---- MATERIAL TO PROCESS

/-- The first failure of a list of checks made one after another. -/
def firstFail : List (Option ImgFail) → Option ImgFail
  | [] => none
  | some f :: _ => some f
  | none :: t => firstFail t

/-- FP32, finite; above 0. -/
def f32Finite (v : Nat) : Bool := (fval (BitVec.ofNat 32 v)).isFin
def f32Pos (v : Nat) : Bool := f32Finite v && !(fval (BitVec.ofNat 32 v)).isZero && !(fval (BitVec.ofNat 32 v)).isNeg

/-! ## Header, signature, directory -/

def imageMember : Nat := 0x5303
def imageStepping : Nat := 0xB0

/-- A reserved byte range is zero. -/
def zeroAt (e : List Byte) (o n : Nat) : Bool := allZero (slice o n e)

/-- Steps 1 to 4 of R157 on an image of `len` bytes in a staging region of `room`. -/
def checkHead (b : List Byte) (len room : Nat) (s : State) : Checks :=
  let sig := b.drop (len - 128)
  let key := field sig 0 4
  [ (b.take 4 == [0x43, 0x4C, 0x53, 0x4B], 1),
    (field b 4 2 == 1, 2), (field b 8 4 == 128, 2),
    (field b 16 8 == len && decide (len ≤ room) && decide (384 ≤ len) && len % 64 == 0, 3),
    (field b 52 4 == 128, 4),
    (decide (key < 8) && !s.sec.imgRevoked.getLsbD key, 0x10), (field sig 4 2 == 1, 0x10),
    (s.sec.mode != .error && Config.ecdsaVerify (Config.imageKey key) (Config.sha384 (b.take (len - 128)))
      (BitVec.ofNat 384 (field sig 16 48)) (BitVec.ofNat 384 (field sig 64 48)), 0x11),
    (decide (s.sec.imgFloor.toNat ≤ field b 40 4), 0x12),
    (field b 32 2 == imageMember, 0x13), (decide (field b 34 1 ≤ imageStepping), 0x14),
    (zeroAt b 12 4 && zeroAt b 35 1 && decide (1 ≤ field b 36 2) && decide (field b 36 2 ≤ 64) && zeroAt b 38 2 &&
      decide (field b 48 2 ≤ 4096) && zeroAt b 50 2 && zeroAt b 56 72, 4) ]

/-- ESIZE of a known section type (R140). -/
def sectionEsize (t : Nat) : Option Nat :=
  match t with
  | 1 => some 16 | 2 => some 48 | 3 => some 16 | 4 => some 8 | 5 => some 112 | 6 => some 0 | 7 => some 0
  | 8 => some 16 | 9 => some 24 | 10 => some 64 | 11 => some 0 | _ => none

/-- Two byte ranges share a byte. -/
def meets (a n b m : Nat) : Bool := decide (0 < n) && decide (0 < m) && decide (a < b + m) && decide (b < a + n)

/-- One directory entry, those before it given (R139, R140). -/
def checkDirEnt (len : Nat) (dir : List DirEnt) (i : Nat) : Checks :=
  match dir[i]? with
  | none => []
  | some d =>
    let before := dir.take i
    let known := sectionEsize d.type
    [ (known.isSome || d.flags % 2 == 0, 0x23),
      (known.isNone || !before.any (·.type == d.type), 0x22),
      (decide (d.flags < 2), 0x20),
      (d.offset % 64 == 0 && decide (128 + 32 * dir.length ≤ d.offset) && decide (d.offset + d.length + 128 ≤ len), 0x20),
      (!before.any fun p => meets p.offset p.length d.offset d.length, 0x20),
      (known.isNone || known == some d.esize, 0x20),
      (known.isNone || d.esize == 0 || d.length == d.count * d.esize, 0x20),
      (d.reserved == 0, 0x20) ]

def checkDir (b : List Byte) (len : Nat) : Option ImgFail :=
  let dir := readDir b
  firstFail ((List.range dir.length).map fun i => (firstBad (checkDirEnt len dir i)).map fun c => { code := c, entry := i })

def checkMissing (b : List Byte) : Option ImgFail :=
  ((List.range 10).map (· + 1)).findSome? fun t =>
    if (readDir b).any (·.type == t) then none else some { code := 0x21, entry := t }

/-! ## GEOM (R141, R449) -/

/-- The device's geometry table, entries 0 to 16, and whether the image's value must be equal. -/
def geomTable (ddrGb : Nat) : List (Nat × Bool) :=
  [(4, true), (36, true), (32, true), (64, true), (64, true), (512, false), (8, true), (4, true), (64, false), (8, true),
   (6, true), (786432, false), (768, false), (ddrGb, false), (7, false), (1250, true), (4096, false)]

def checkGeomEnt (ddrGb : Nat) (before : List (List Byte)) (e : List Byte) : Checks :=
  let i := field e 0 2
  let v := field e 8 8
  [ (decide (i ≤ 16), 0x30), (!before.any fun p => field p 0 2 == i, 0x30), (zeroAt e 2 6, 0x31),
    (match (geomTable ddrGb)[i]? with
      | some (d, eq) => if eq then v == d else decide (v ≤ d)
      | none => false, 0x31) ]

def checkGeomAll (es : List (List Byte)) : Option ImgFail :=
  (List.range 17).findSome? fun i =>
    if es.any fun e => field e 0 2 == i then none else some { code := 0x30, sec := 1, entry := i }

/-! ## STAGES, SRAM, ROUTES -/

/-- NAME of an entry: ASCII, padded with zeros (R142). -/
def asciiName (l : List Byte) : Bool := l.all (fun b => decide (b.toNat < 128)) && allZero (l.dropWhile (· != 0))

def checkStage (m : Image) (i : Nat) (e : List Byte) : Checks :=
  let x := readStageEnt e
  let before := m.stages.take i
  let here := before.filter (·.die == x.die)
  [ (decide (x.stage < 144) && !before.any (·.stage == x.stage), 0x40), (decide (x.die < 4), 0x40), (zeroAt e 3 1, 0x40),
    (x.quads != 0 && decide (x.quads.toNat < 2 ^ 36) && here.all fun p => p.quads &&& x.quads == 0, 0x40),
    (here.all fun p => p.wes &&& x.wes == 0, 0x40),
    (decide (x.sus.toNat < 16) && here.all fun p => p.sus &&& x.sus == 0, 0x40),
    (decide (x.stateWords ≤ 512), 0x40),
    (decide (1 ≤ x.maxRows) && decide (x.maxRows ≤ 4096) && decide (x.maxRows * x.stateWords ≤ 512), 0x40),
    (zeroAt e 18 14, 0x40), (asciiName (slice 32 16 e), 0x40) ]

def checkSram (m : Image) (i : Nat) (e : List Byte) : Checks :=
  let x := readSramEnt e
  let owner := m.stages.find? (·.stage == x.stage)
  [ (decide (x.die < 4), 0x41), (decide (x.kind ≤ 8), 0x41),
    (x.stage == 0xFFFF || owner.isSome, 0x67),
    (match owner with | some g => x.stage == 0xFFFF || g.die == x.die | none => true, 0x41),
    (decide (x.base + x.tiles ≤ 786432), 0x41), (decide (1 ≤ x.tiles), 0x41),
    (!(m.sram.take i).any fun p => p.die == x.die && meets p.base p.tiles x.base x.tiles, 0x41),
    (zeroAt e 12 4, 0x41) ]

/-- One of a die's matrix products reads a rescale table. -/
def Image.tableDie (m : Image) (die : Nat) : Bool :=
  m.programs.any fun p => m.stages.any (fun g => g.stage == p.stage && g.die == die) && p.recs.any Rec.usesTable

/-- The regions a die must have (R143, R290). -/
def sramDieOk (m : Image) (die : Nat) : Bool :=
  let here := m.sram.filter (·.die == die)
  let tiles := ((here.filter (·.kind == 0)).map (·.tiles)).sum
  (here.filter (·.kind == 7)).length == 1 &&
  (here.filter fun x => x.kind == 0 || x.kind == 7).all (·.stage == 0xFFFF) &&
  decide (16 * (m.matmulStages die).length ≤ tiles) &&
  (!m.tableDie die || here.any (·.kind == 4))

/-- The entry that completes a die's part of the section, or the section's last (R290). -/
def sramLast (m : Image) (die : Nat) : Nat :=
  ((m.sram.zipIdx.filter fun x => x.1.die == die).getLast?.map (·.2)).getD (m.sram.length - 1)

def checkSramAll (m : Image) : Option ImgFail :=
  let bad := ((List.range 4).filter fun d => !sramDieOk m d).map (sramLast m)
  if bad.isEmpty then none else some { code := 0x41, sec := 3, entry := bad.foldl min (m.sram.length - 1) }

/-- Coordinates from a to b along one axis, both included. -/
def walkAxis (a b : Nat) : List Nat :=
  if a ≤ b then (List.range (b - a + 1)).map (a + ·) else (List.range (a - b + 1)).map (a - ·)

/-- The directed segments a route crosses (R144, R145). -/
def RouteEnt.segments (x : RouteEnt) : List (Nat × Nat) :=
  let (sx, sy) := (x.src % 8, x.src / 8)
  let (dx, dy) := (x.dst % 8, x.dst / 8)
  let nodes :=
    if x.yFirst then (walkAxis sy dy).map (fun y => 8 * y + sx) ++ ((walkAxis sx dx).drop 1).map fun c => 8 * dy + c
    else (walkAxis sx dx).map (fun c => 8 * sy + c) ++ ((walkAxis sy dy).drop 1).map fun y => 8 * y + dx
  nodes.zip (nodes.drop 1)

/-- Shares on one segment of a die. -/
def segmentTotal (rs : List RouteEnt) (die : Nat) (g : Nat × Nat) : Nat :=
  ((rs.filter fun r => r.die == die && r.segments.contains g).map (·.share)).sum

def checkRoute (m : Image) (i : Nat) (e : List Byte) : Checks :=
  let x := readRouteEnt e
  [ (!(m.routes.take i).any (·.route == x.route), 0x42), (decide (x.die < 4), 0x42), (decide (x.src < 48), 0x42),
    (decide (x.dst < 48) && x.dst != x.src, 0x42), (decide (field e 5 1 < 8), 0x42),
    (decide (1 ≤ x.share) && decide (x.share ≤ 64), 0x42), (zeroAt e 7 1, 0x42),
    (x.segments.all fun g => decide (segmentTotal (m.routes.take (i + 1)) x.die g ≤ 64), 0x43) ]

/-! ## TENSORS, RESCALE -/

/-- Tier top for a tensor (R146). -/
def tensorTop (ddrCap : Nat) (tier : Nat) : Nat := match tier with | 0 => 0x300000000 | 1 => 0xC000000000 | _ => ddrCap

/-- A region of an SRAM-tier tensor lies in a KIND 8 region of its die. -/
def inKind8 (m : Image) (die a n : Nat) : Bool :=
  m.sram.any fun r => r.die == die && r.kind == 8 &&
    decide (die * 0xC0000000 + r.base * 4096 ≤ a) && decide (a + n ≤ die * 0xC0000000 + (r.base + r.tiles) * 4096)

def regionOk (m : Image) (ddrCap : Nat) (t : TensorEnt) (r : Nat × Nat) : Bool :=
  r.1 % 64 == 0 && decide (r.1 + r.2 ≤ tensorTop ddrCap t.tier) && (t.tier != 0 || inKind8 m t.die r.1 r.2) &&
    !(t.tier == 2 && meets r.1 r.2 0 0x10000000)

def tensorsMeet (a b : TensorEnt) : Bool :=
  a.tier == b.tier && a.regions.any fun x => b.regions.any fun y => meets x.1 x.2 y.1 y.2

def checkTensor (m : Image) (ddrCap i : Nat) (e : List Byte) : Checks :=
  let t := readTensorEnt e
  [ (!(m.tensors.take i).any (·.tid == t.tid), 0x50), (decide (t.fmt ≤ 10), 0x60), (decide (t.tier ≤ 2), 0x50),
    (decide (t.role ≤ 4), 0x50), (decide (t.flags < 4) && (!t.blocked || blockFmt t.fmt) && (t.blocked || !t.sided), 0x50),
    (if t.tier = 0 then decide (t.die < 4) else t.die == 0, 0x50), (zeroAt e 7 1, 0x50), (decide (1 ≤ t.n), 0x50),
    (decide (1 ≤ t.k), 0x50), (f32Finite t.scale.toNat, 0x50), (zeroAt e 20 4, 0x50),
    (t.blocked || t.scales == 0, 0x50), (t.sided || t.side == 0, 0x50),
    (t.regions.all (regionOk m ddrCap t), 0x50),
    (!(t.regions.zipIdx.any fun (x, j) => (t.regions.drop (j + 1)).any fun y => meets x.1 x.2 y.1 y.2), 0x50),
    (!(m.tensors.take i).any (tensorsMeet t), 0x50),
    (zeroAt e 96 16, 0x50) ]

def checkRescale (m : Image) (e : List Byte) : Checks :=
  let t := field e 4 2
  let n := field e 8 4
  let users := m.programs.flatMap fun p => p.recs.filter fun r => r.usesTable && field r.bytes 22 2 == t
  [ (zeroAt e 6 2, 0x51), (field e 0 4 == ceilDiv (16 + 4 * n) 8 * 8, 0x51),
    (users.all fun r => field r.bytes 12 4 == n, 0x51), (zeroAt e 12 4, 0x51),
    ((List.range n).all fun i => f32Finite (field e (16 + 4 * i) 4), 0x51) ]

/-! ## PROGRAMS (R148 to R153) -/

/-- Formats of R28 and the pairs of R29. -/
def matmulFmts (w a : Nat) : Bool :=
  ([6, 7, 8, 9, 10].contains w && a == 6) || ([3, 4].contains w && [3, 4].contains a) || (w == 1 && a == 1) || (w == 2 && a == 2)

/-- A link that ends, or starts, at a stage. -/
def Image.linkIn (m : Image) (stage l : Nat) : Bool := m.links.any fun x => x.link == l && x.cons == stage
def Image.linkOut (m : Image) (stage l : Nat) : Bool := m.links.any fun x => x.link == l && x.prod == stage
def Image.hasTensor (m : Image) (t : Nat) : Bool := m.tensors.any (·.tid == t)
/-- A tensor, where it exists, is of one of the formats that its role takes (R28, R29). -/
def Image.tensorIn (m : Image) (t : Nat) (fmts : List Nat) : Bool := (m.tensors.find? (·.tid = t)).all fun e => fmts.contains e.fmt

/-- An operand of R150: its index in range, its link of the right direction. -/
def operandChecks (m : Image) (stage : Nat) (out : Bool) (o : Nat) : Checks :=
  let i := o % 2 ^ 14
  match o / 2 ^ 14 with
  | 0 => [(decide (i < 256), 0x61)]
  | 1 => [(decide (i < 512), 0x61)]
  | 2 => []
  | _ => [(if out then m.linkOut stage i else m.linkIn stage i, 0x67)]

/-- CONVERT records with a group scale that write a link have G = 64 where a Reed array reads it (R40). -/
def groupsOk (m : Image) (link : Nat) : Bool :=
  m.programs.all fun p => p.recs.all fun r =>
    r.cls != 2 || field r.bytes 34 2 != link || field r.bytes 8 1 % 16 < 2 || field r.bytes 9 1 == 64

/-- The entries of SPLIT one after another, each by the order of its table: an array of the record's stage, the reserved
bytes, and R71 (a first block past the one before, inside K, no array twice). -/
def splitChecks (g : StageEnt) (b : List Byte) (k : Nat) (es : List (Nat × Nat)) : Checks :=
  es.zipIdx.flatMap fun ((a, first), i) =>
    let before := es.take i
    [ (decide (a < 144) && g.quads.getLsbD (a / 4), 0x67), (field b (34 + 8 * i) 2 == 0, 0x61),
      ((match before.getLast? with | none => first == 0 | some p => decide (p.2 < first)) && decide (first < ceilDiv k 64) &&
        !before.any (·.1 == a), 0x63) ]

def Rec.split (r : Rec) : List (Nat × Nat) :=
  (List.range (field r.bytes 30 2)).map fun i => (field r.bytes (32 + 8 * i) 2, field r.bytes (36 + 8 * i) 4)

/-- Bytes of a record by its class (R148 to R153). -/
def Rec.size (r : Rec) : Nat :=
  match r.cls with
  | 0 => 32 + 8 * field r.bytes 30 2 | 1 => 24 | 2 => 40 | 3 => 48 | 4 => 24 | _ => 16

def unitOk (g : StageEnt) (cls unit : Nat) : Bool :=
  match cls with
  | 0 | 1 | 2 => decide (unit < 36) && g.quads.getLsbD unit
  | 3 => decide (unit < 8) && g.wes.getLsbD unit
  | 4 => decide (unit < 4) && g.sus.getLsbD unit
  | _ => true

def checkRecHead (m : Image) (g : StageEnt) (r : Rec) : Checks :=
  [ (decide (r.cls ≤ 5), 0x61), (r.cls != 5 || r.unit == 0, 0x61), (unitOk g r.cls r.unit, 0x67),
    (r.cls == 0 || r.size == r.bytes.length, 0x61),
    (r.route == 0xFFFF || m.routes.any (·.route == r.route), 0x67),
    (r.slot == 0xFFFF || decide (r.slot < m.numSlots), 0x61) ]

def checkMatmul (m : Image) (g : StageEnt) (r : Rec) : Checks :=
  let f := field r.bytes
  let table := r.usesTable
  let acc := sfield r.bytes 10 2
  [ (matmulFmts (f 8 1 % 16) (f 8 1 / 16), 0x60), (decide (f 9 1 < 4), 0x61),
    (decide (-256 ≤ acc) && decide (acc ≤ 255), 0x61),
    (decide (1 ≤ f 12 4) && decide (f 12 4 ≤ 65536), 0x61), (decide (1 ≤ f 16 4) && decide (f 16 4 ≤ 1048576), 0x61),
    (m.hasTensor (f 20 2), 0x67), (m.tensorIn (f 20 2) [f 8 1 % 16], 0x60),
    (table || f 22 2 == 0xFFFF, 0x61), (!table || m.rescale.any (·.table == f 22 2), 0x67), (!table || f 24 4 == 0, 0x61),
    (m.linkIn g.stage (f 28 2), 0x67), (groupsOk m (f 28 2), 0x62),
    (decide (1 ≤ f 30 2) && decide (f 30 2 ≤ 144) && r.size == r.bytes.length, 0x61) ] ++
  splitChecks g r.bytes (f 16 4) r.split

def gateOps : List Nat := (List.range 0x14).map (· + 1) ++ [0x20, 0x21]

--------

▸ PROBLEM STATEMENT
Restate word for word the lines of the data above, starting at the line containing "def asciiName (l" and ending at the line containing "(zeroAt e 18", both included, and nothing more.

▸ RESULT FOR THIS EXERCISE
def asciiName (l : List Byte) : Bool := l.all (fun b => decide (b.toNat < 128)) && allZero (l.dropWhile (· != 0))

def checkStage (m : Image) (i : Nat) (e : List Byte) : Checks :=
  let x := readStageEnt e
  let before := m.stages.take i
  let here := before.filter (·.die == x.die)
  [ (decide (x.stage < 144) && !before.any (·.stage == x.stage), 0x40), (decide (x.die < 4), 0x40), (zeroAt e 3 1, 0x40),
    (x.quads != 0 && decide (x.quads.toNat < 2 ^ 36) && here.all fun p => p.quads &&& x.quads == 0, 0x40),
    (here.all fun p => p.wes &&& x.wes == 0, 0x40),
    (decide (x.sus.toNat < 16) && here.all fun p => p.sus &&& x.sus == 0, 0x40),
    (decide (x.stateWords ≤ 512), 0x40),
    (decide (1 ≤ x.maxRows) && decide (x.maxRows ≤ 4096) && decide (x.maxRows * x.stateWords ≤ 512), 0x40),
    (zeroAt e 18 14, 0x40), (asciiName (slice 32 16 e), 0x40) ]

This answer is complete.